En dos grandes pasos llega a su habitación y abre el armario ropero con puertas de concha de tortuga. Saca uno, tres, diez vestidos al azar y los lanza sobre la cama. Los observa unos segundos y coge uno rojo para volverlo a dejar en el mismo sitio y coge otro verde de seda. Se lo prueba y se lo quita al momento dejándolo en el suelo. Se prueba otro y se lo quita. Otro y se lo quita. Otro, y se lo quita.
-¡Loquita me voy a volver! ¿Qué me pongo? –ruge.
Escoge uno de dorado lamé, y lo desecha. Uno naranja y también lo desecha.
-¡Deshecha estoy, que no encuentro qué ponerme! –brama.
Uno azul, otro violeta, uno granate, otro amarillo, hasta que se decide por uno de raso negro.
-¿Y porqué no?
Antes de salir a la calle se asoma a la ventana y mira al cielo. Hace un día radiante y el sol brilla como nunca. Tralalá sonríe y coge su sombrilla de volante óseo de marginocéfalo para protegerse las escamas. Sale de casa y cierra la puerta con tres vueltas de llave. Se persigna antes de bajar las escaleras de veinte en veinte y en un momento llega al peristilo que da a la calle donde, sorprendentemente, la portera la saluda.
-Que tenga un buen día, señorita Tralalá.
-...hic... –pronuncia, y sale a la calle muy contenta.

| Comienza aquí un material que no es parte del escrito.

/-- `COS_ROM[512]` to `COS_ROM[639]`. -/
def cosRows4 : List Nat :=
  [0x7641AF3CCA3518A2BF30811976380EC7A77596BA91F3658B762E69C3BE72D05E4554FA607624C0316E5CF97A00114A9E,
   0x761B121116913DE8813C023D76115F631699BDC5EBEBA7447607A827CE2D89C0D736E6A075FDEC5F9D309F69A2A84F2C,
   0x75F42C0AE3B3E5800F4CE65D75EA672A01F5283F1D82134275E09DBD585F15A72FA76D7D75D6CFC5478939C671D90F05,
   0x75CCFD423037FAFF86D7188F75C32634735C964E7A3F298C75B94A9C72151B8BF83C9DB875AF6A7A8DAC69AECAD47359,
   0x75A585CF279A2B0B9CF1CE36759B9C9AA182D19303581C887591AEDD5D37930DCB9FF40C7587BC97BCB665579163CE83,
   0x757DC5CA2229FA9799C1DDDB7573CA74EFE9BD77F558415C7569CA988879CD5AE8E0F635755FC6354E8AFA8E9C92EEA7,
   0x7555BD4BA4FAC27F126DCC57754BAFDBEED34BE66395CAF475419DE68F4B62FB44E579BF7537876BE9C6759DD2DAF328,
   0x752D6C6C61D48F82A50652F575234CE85B32565C291F3C40751928E039C9060245E75197750F005461AE6C9845FF9287,
   0x7504D3453724E6B10AD6A2DA74FAA1B31E9B5B7187D610B074F06B9E7CAD38B185F4BF9F74E63107B6226F1AAFD4AFFF,
   0x74DBF1EF2FEF6E45E6926A5F74D1AE554F3520D6DF6C682D74C7663A7940E8960A68E37674BD199F138C9A88C2208894,
   0x74B2C88383BE7B07C4D4958D74A872E82FA939D3F6F703D7749E18CD7D4BEE296F4B6A107493BA33D2D212D0CCC75420,
   0x7489571B9693822ED658E135747EEF852F14725264BA87D47474837103057100967AF126746A12DF79435FBF4E5FED91,
   0x745F9DD0F8D76FDDFC4B958074552445E8F71E7CB0CABA18744AA63EB10430917B73DA93744023BBB88CAEEC143DE3A1,
   0x74359CBD674AE237CFF60F3C742B114425254EFBDFFC4C13742081505A2EB199DD6DA48D7415ECE26EA5FA4A9FE42E4B,
   0x740B53FACAF649195FF41BC57400B699D7B6E9DD258D9A8D73F614BFFDAB5030826B397B73EB6E6DA5C3136798B4A2EC,
   0x73E0C3A33919EA846DFD87F373D6146120F7A8298AC8AA3673CB60A7C6D0368AE6B702FB73C0A8779443935D218B16A2,
   0x73B5EBD0F31DCBC3092894A973AB2AB44D56F8396CB8750673A065220D1338813D19D46D73959B1A9CA2AF87FAC7E1EB,
   0x738ACC9E66817F4E715D40DD737FF9ADD557C4CDC0DD53337375224953F993DAB4EBF088736A46714D66F3076A1C1F68,
   0x735F66262CCBD783417E76DA735481685D8020F92297DEEA734998384B07956C0BE977BA733EAA966111DD11F2327F55,
   0x7333B8830B7A7E2CEE951F197328C1FEB648D8E2BBC71A71731DC709CDB023128277690F7312C7A4BE0F6428F511D7B8,
   0x7307C3CFF3F170F2BB09DB4872FCBB8BDC0CE76D2BD5D23872F1AED8E3442A9559C401BC72E69DB776A55E356CD2AC14,
   0x72DB8828036A62B04DB4AE6B72D06E2AF6F8D0CBA12C253872C54FC0BEE1F57813E4A6BD72BA2CE9C8E2CD97F6F6B3EB,
   0x72AF05A682E401C42D3E108572A3D9F75AF9E20F69ACC3FD7298A9DCBF6461C7BEC49538728D75571E8F13367F60E3E5,
   0x72823C66E711235E70FAD2C67276FF0C87AD55B84F91C6D4726BBD486F51FFEDA3624FC07260771B0D190591E8959EF8,
   0x72552C84D047D3DA0913C2D77249DD86284F5D5228A2EC42723E8A1F84CC1591C37E1587723332515585ECEE1F8D71E8,
   0x7227D61C0A704C2B106B1DAE721C758013AA102A0E5E975E7211107DE17D8597A0799AF87205A715E46064971A0108E7,
   0x71FA39488CF3CC6CAB4C92A971EEC7164C043F25C647F7D871E3507F92899D3FD6C0AEA971D7D584D1A7214D4EAAE386,
   0x71CC56267AAB5B990688CBEE71C0D264FF102DC7F21F593171B54A40D07AC67929A3682971A9BDBA60BB9CE4478A9B95,
   0x719E2CD221CE6C761B2B1F187192978885DA306BB055A17C7186FDDDFF311F6BAC14E52A717B5FD30050A71DFEBE565B,
   0x716FBD67FBE167C1EB7F26E97164169D64B72FC26591801C71586B73ADD0F748C3456B3E714CBBEB4A58DBCDC7092235,
   0x71410804ADA41BA8FE9C89C571354FC04B33119E789BA7907129931E96B1306AD08BF64B711DD22003F4FE4D91988B0B,
   0x71120CC507001091F0290EF87106430E13FF0715DA7FA10970FA74FB9F4987CF6089C3DB70EEA28E1D623A5073108C13]

/-- `COS_ROM[640]` to `COS_ROM[767]`. -/
def cosRows5 : List Nat :=
  [0x70E2CBC602F6C348FA74541C70D6F0A3C4DFC00745204A5E70CB1127D820C1F6CDE23F8D70BF2D52B1E84A1D5A532AD6,
   0x70B34524C78FC496717CEA3070A7589E8E9B840D2AE9D566709B67C07CBABD34564ACAAC708F728B07C7823CFBE06C02,
   0x708378FEA5C6BE4B35D454ED70777B1BCCE830E962AF2051706B78E2F3866979B11826A0705F72549026C2A6050BECC3,
   0x7053677119795DCE36B64C7F7047583906591E74AB1D6F52703B44ACCDCBA5A946CAC51D702F2CCCE7014D72BA9F301F,
   0x70231099C95524362AFFB01C7016F013EC4CE81D3187E6C0700ACB3BC799027A396FDF8E6FFEA211D314832B36D295FF,
   0x6FF2749686C51BFAB902C4806FE642CA5ADB1BFF581B97786FDA0CADC7B16AF97DFAEF886FCDD24145CD84AF8AD2EE77,
   0x6FC193854DDF744855809A886FB5507A58C1CFA407D574146FA90920DF79B2B35701E9796F9CBD795B36BACD184EA5A0,
   0x6F906D84455302023252C5986F84194217531A6FEAD511CD6F77C0B34AE60990918667C16F6B63D859E5438A87C3911C,
   0x6F5F02B1BE54A67DA58CD5396F529D3FF26275CEFBE1A2766F46338370675572F4AEBC906F39C57CB2E64535D07D6DAA,
   0x6F2D532C348C9C028212478B6F20DC9270320327E82A12E06F1461AFE0D8719C65839A5E6F07E28501AC273FD7650FBA,
   0x6EFB5F124E03A81BEACBD8856EEED758415FB7A2D075A1186EE24B57576B53EC4FF1A3CB6ED5BB100BFBB0F139E922CA,
   0x6EC92682DB1033C539CE22DD6EBC8DB040D26DCF071F85A66EAFF098B99617FEF671B1CA6EA34F3CC1D90E03EA6B078B,
   0x6E96A99CD643497EA4E370756E89FFB973A6DD33785668B16E7D519316FFF03A59D6F0A86E709F2A3D74B92D53B4E59D,
   0x6E63E87F6455795559034FE86E572D93091C77D57A2F45836E4A6E65A96DFCD47AD70F916E3DAAF7C3184CA4C911518C,
   0x6E30E349D413A2EAD65400BF6E24175C5A822DC1D22B0AA46E17472FD4B008DEC6EE98CB6E0A72C4C11338B218A8F0C4,
   0x6DFD9A1B9E4BA587665BFEA06DF0BD34EB2316A3CDD6A8716DE3DC11268D2D62924A19276DD6F6B0CFA7605025CF4134,
   0x6DCA0D1465B8F643960CDB196DBD1F3C683301765C2E52196DB02D2956B05A9A905BF9206DA336DBB0F59BEF80E50FDA,
   0x6D963C53F6F11C54AD4C23CE6D893D92A8BAEA5B25666B5A6D7C3A984694C7554CBEC8126D6F336550EA2265026D2E22,
   0x6D6227FA485013882D933E0E6D551857AD8556A3AEAEEDFE6D48047E0172468CB5F42FCA6D3AEC6DC528D8107EDE909A,
   0x6D2DD02779E494FA712BDEF46D20AFABA10A9718A770F3C96D138AFABC29833EDB79CAF56D0662154CF98447B8A62760,
   0x6CF934FBD55C461494740EE66CEC03AED75CF08B8D6979C56CDECE2ED5302294108EA1476CD1947C5133ED11C5AA690F,
   0x6CC45697CDEFCDDDE2726E356CB71481CE14AABEE4E0573A6CA9CE3AD47CCC5EB4DE0F856C9C83C3642BD93F2D7AA8E8,
   0x6C8F351C004ED0AD0DD9AD6B6C81E2452C3C05B1520EBB606C748B3F6B731A00F41755606C67300B419CF8EB1524DFBE,
   0x6C59D0A9328BD2458F68D4806C4C6D19C23B1557F09546C26C3F055D74CF6BC4DD43DE206C319974CE96B471DD758250,
   0x6C2429605407FE6D925CFF006C16B52089C383D455A6F77A6C093CB5F492A4B34271916E6BFBC0211967E1E9A8264DD8,
   0x6BEE3F627D5ED808E76896946BE0BA7AA5BC3A32B94B96FA6BD3316A17EDCCF5E10205566BC5A431598A6129483A92DD,
   0x6BB812D0F051CEC5865BC7406BAA7D49622CEFBCD2D21CA56B9CE39B352D9AD162A3407A6B8F45C6EF8E9E6A31796D1C,
   0x6B81A3CD17B3BB663659DFEB6B73FDAE34299FEE04397F056B66536ACBA5E243D6A2D1646B58A5036506FB920AA07BBF,
   0x6B4AF278875442B8041F84166B3D3BCAB9BDE7157FFCAD5B6B2F80FA839CEB5452F04C476B21C2086C732030958C05E4,
   0x6B13FEF4FBEB1F3F3D7DF7E06B0637C0B9D845B3244CDA566AF86C6C2E36AF207BC0BA236AEA9CF7E12B303EB02BFA71,
   0x6ADCC9645B0351A8B8C85BAB6ACEF1B224354A9BD65BD5686AC115E1C55FFBB4C059208E6AB335F3C74AE9AB40AFDE2F,
   0x6AA551E8B2E6380C3E80574C6A9769C1114AA3F237E6E0FD6A897D7D6BB97EBC2B1300086A7B8D1E4B9CA8C2EEDE765F]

La vértebra caudal de Tralalá no está tensa como es normal en ella. Anda más suelta, con pasos más cortos y suaves que de costumbre. Saluda a la gente aunque no sea correspondida, pero de vez en cuando, alguien inclina la cabeza cumplidamente al cruzarse con ella, e incluso, uno ha sido capaz de sonreírle con deferencia.
-¿Y por qué no?
Al pasar por delante de la terraza del bar del hotel Trentino, Tralalá ha aminorado su marcha, pero no se ha decidido a quedarse y ha continuado caminando. Tras andar unos cuantos metros ha parado en seco y ha vuelto sobre sus propios pasos.
-¿Y por qué no? –se pregunta, mientras vuelve al bar Trentino.
Se sienta en la mesa más solitaria de la terraza y pide un martini seco con unas cuantas gotas de ginebra sin cerrar su sombrilla ósea. El camarero no tarda más de un minuto en traérselo y Tralalá se lo agradece con un ligero movimiento de cabeza. El camarero le devuelve el gesto con la mano en el pecho y una gentil inclinación. Ella le sonríe mostrando sus dientes de cocodrilo.
Bajo el parasol de marginocéfalo bebe todo el martini de un solo trago y a continuación eructa. Mira a un lado y a otro emitiendo una risilla tapándose la boca con la garra, como si hubiera hecho una travesura y ve a un hombre que la observa detenidamente desde otra mesa. Tralalá, en vez de ponerse nerviosa, le aguanta la mirada con sus ojos de reptil. Él la sigue mirando. Ella también. Él le sonríe. Tralalá se remueve en el asiento. Él hombre se levanta y se dirige hacia ella. Tralalá pestañea excitada.
-¡Bellísima!
-...hic...
El hombre se sienta a su lado y llama de nuevo al camarero. Pide un martini seco para ella y un campari para él. Tralalá no acierta a decir palabra.
-Io sono Marco, bella dona.
-...hic...
Durante casi dos horas, Marco no para de hablar, mientras ella mueve la cola, agitada, hasta que él se levanta para marchar.
-Fino a domani mattina.
-...hic... –acierta a decir Tralalá.
Al llegar a su casa, Tralalá se quita el vestido y echa la siesta. Duerme tres horas y al despertar, ya es noche cerrada. Se levanta de la cama y se asoma a la ventana recostándose sobre el alféizar.
Menea la cola dibujando círculos en el espacio. Mira al cielo estrellado y observa una luz muy brillante, que se acerca y se agranda hasta llegar delante de ella. Tralalá no se asusta porque comprueba que es un transbordador interestelar que aterriza sobre unapista al uso en un acoplamiento perfecto. Un acoplamiento tan perfecto como espera tener mañana con Marco.